Шумский сморщился, мысленно, конечно, не хватало еще этой дуре собственную брезгливость выказать. А история уродливая, почти как баба, сидящая напротив, с ее мешковатым платьем, розовой распотевшейся шеей да ворованным платочком в руке. Нет, таким в пьесе не место, если уж писать, то про любовь.
Ижицын объявился третьего дня, Матрена аккурат пироги затеяла, с капустою да яйцом рубленым, тесто замесила и, прикрыв чистою тряпицею, в печь сунула, чтоб в тепле и тишине подымалось. Я любила пироги и наблюдать за Матреною тоже любила. Круглолица, полнотела, двигалась величаво, неторопливо и вместе с тем с поразительным проворством, успевая и дров в печь подкинуть, и с капустою управиться, и грибы сушеные варом окатить, и, понадергав с луковой косы круглых крепких головок, во мгновенье ока счистить с них ломкую золотистую кожуру.
Вот лукового запаху я не любила, глаза моментально начинали слезиться, а Матрена ничего, режет меленько, только время от времени глаза рукою вытирает.
– Шли б вы, барыня, – пробурчала Матрена, ссыпая лук на сковороду. – А то Полина Павловна внове сердиться станут.

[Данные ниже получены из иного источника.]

theorem noControlWrites_silent {s t : State} (h : t.world = s.world) : NoControlWrites s t :=
  ⟨[], by rw [h]; rfl, by simp⟩

theorem noControlWrites_read {e : Env} {s t : State} (r : ReadReg) (h : t.world = (s.read e r).world) :
    NoControlWrites s t := ⟨[_], by rw [h, State.read_world, World.regRead_trace]; rfl, by simp⟩

theorem noControlWrites_write {e : Env} {s t : State} {r : WriteReg} {x : Nat} (hr : r ≠ .cCtrl ∧ r ≠ .dCtrl)
    (h : t.world = (s.write e r x).world) : NoControlWrites s t :=
  ⟨[_], by rw [h, State.write_world, World.regWrite_trace]; rfl, by simp [hr.1.symm, hr.2.symm]⟩

/-- A step of a run makes no control write, or it is the outcome of a tick. -/
theorem StepCase.noControlWrites_or_outcome {e : Env} {s t : State} (h : StepCase e s t) (hq : s.seq ≠ .idle) :
    NoControlWrites s t ∨
    ∃ c d, s.seq = .decide ∧ s.cst = some c ∧ s.dst = some d ∧ t = (s.outcome e c d).endTick := by
  cases h with
  | noRequest hq' | runStart _ _ hq' | resultsTaken _ hq' | hostOp _ _ _ _ hq' => exact absurd hq' hq
  | outcome c d hq' hc hd => exact .inr ⟨c, d, hq', hc, hd, rfl⟩
  | budgetHit | drainStart | closeStart | faultSeen | runEnd => exact .inl (noControlWrites_silent rfl)
  | clearCycle => exact .inl (noControlWrites_write (r := .cycle) (by decide) rfl)
  | clearInstr => exact .inl (noControlWrites_write (r := .instr) (by decide) rfl)
  | resetC | resetD | baseCycle | pumpStart | tickStart | secondRead | closeCycle | closeInstr =>
    exact .inl (noControlWrites_read _ rfl)

/-- Settles O45: the control writes of a step are those of a tick's outcome. -/
theorem controlWritesAreJustified : Obligations.ControlWritesAreJustified := by
  unfold Obligations.ControlWritesAreJustified
  intro s t hp hq hstep
  obtain ⟨new, htrace, hno⟩ | ⟨c, d, hdec, hc, hd, rfl⟩ := (step_cases hstep).noControlWrites_or_outcome hq
  · exact ⟨new, htrace, fun v hv => absurd hv (hno v).1, fun v hv => absurd hv (hno v).2⟩
  · obtain ⟨k, ws, -, hws, htrace⟩ := s.outcome_writes Config.env c d
    obtain ⟨hworld, -⟩ := (s.outcome Config.env c d).endTick_frame
    refine ⟨ws, (congrArg World.trace hworld).trans htrace, fun v hv => ?_, fun v hv => ?_⟩
    · obtain ⟨v', hv', hreact⟩ | ⟨_, hv', -⟩ := hws.reacts hp _ hv
      · cases hv'
        exact ⟨c, hdec, hc, hreact⟩
      · cases hv'
    · obtain ⟨_, hv', -⟩ | ⟨v', hv', hreact⟩ := hws.reacts hp _ hv
      · cases hv'
      · cases hv'
        exact ⟨c, d, hdec, hc, hd, hreact⟩

end Sys2Proof.Machine
end

section
/-! The cursors and the output buffer over a tick (R161, R168). -/

namespace Sys2Proof.Machine

/-! ### What an outcome does to the cursors and the buffer -/

/-- An outcome moves `in_cur` by one byte, which is left to feed, or not at all; it stores at most two bytes from `out_cur`
on, within the buffer, and moves `out_cur` past them (R152, R154). -/
structure State.Advances (s t : State) : Prop where
  args : t.args = s.args
  input : t.inCur = s.inCur ∨ (s.more = true ∧ t.inCur = s.inCur + 1)
  output : ∃ bs : List Byte, bs.length ≤ 2 ∧ (s.outCur ≤ s.args.outCap → s.outCur + bs.length ≤ s.args.outCap)
    ∧ t.outCur = s.outCur + bs.length ∧ t.outBuf = s.outBuf.writeBytes s.outCur bs

/-- The cursors, the buffer and the arguments stay. -/
theorem State.advances_of_stay {s t : State} (ha : t.args = s.args) (hi : t.inCur = s.inCur) (ho : t.outCur = s.outCur)
    (hb : t.outBuf = s.outBuf) : s.Advances t := ⟨ha, .inl hi, [], by simp, id, ho, hb⟩

theorem State.outcome_advances (e : Env) (c : Cst) (d : Dst) (s : State) : s.Advances (s.outcome e c d) := by
  obtain ⟨-, -, hm, ho⟩ | ⟨-, -, -, ho⟩ | ⟨-, -, ho⟩ | ⟨-, ho⟩ := s.outcome_selected e c d <;> rw [ho]
  case inl =>
    obtain ⟨b, hb⟩ := State.nextByte_isSome hm
    rw [State.feed_of_byte e hb]
    exact ⟨rfl, .inr ⟨hm, rfl⟩, [], by simp, id, rfl, rfl⟩
  case inr.inl => exact State.advances_of_stay rfl rfl rfl rfl
  case inr.inr.inl =>
    obtain ⟨-, h⟩ | ⟨-, -, h⟩ | ⟨hlen, hroom, h⟩ := s.drain_cases e d <;> rw [h]
    · exact State.advances_of_stay rfl rfl rfl rfl
    · exact State.advances_of_stay rfl rfl rfl rfl
    · have hbytes := unpack_length (o := d.outputBits) hlen
      exact ⟨rfl, .inl rfl, unpack d.outputBits d.dataOutLength, hbytes.trans_le hlen,
        fun _ => by rw [hbytes]; exact hroom, by rw [hbytes], rfl⟩
  case inr.inr.inr => exact State.advances_of_stay rfl rfl rfl rfl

И то правда, маменька, поди, обыскалась… но уходить не хочется, в комнатах тоскливо и сыро, второй день кряду идет дождь, мелкий, осенний и зябкий, и маменька мучится мигренью, а я мерзну, кутаюсь в шаль, но все равно мерзну, и нет желания ни читать, ни вышивать, плакать вот только хочется, беспричинно и горько.
А на кухне тепло, растопленная печь пышет жаром, воздух кипит от запахов, а Матрена, управившись с готовкою, самовар поставит. И под горячий чай со вчерашними, но нисколечко не черствыми булками станет рассказывать о том, что в городе происходит.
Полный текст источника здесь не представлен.